The task:
Read through the lines below for the string "unitRow" and copy each one that has it.

[Start of section]

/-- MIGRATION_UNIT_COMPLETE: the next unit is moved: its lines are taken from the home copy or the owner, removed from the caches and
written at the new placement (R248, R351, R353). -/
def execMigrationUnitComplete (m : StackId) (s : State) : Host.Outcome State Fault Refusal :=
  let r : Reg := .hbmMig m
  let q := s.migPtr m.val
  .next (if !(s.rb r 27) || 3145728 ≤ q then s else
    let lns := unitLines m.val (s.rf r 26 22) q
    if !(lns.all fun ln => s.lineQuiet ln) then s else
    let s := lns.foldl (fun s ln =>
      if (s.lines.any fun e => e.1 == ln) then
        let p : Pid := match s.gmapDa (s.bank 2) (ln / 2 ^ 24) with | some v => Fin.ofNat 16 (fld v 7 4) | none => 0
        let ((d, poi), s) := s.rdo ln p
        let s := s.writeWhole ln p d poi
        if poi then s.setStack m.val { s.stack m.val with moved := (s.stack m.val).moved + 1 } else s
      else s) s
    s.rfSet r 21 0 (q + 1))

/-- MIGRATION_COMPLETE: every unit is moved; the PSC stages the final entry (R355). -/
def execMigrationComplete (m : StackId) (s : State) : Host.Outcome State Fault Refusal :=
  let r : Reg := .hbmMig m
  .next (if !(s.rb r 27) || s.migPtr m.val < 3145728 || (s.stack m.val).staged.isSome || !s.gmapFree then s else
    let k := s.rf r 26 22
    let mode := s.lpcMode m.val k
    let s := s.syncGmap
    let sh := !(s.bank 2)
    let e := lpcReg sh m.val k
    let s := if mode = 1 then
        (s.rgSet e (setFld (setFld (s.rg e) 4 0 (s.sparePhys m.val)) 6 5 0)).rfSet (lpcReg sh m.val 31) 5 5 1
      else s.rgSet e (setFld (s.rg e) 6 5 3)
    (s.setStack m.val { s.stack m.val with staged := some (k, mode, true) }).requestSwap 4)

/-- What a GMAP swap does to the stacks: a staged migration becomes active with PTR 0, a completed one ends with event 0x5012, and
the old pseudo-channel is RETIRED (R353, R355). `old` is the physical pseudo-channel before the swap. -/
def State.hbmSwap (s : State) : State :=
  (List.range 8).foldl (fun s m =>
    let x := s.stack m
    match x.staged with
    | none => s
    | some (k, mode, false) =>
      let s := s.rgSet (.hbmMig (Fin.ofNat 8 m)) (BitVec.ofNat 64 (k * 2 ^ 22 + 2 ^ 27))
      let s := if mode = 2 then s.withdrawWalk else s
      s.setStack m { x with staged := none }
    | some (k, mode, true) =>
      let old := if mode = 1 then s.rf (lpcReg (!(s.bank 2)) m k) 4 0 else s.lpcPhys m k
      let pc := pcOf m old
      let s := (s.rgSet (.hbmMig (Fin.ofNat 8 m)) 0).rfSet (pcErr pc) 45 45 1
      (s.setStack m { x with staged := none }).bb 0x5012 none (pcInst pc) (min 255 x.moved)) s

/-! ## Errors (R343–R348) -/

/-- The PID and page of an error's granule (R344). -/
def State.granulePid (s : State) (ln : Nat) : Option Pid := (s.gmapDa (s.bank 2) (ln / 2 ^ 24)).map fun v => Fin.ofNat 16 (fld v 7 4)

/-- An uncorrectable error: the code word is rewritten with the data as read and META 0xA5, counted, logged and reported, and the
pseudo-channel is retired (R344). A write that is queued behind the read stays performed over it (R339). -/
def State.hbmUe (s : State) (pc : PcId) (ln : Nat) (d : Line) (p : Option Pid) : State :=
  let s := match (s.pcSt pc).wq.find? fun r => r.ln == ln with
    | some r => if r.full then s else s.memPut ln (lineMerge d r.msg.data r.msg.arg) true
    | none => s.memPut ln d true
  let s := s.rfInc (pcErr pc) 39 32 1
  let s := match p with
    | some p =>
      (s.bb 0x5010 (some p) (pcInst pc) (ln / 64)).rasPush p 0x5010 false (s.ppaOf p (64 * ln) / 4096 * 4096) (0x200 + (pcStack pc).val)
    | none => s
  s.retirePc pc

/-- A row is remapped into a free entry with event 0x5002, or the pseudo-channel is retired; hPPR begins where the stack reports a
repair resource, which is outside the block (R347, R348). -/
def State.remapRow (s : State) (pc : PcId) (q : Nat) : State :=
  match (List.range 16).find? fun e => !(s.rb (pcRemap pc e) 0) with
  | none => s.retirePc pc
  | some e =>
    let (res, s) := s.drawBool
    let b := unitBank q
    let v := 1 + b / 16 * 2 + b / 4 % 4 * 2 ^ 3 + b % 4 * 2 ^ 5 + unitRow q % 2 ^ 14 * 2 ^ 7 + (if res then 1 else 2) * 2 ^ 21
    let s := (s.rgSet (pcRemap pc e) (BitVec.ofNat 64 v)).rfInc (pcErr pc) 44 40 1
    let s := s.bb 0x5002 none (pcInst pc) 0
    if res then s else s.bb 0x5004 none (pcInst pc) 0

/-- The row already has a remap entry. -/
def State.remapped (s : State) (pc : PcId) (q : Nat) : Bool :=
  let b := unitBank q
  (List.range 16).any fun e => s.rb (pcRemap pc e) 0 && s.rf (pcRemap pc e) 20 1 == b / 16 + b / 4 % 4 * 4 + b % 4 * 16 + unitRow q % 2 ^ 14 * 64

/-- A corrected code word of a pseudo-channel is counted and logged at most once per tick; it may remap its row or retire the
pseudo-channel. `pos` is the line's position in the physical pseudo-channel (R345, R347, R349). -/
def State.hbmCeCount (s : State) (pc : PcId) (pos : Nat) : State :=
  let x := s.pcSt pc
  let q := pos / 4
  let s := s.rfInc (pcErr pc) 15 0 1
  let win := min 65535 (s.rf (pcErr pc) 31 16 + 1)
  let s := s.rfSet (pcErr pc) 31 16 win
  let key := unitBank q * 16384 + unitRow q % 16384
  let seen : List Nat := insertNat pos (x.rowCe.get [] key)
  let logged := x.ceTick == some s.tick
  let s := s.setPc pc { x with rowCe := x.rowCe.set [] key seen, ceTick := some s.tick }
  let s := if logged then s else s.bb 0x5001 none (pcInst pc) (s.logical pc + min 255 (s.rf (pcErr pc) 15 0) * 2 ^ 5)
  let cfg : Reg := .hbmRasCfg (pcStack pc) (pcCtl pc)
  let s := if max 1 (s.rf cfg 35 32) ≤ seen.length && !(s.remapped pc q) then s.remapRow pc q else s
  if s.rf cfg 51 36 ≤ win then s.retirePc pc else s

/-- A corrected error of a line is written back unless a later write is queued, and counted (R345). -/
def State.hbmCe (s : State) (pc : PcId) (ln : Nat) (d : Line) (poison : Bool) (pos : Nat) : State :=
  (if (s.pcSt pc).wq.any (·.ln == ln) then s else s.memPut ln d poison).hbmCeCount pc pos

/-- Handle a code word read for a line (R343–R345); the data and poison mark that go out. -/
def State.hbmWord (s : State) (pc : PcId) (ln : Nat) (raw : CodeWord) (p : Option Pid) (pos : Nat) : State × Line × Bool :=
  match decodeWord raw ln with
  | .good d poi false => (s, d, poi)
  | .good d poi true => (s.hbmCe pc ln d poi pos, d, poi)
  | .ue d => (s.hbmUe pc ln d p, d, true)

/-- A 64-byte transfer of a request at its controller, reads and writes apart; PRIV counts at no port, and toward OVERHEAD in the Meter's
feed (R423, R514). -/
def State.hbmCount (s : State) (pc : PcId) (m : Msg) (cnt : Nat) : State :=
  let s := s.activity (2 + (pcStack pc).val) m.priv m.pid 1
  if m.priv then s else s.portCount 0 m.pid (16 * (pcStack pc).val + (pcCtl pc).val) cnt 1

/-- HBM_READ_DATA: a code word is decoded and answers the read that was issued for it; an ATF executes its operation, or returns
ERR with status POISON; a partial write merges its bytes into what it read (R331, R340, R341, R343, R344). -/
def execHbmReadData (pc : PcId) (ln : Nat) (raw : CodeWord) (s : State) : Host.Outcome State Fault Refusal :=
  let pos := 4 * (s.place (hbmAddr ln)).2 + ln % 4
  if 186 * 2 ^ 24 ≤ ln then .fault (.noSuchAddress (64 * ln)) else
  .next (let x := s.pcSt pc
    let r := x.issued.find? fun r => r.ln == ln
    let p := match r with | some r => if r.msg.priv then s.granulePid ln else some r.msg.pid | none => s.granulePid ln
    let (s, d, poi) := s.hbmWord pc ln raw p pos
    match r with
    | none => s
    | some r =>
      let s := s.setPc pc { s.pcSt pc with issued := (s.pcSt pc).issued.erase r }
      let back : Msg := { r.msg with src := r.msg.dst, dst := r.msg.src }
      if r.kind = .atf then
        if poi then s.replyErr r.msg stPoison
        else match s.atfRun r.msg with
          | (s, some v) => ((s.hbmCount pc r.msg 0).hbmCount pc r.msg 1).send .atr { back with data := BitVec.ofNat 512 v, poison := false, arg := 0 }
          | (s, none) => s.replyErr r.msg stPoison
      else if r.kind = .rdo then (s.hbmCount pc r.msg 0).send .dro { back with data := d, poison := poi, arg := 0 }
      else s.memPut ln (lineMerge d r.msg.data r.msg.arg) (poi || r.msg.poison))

[End of section]

Exercise answer:
    let v := 1 + b / 16 * 2 + b / 4 % 4 * 2 ^ 3 + b % 4 * 2 ^ 5 + unitRow q % 2 ^ 14 * 2 ^ 7 + (if res then 1 else 2) * 2 ^ 21
  (List.range 16).any fun e => s.rb (pcRemap pc e) 0 && s.rf (pcRemap pc e) 20 1 == b / 16 + b / 4 % 4 * 4 + b % 4 * 16 + unitRow q % 2 ^ 14 * 64
  let key := unitBank q * 16384 + unitRow q % 16384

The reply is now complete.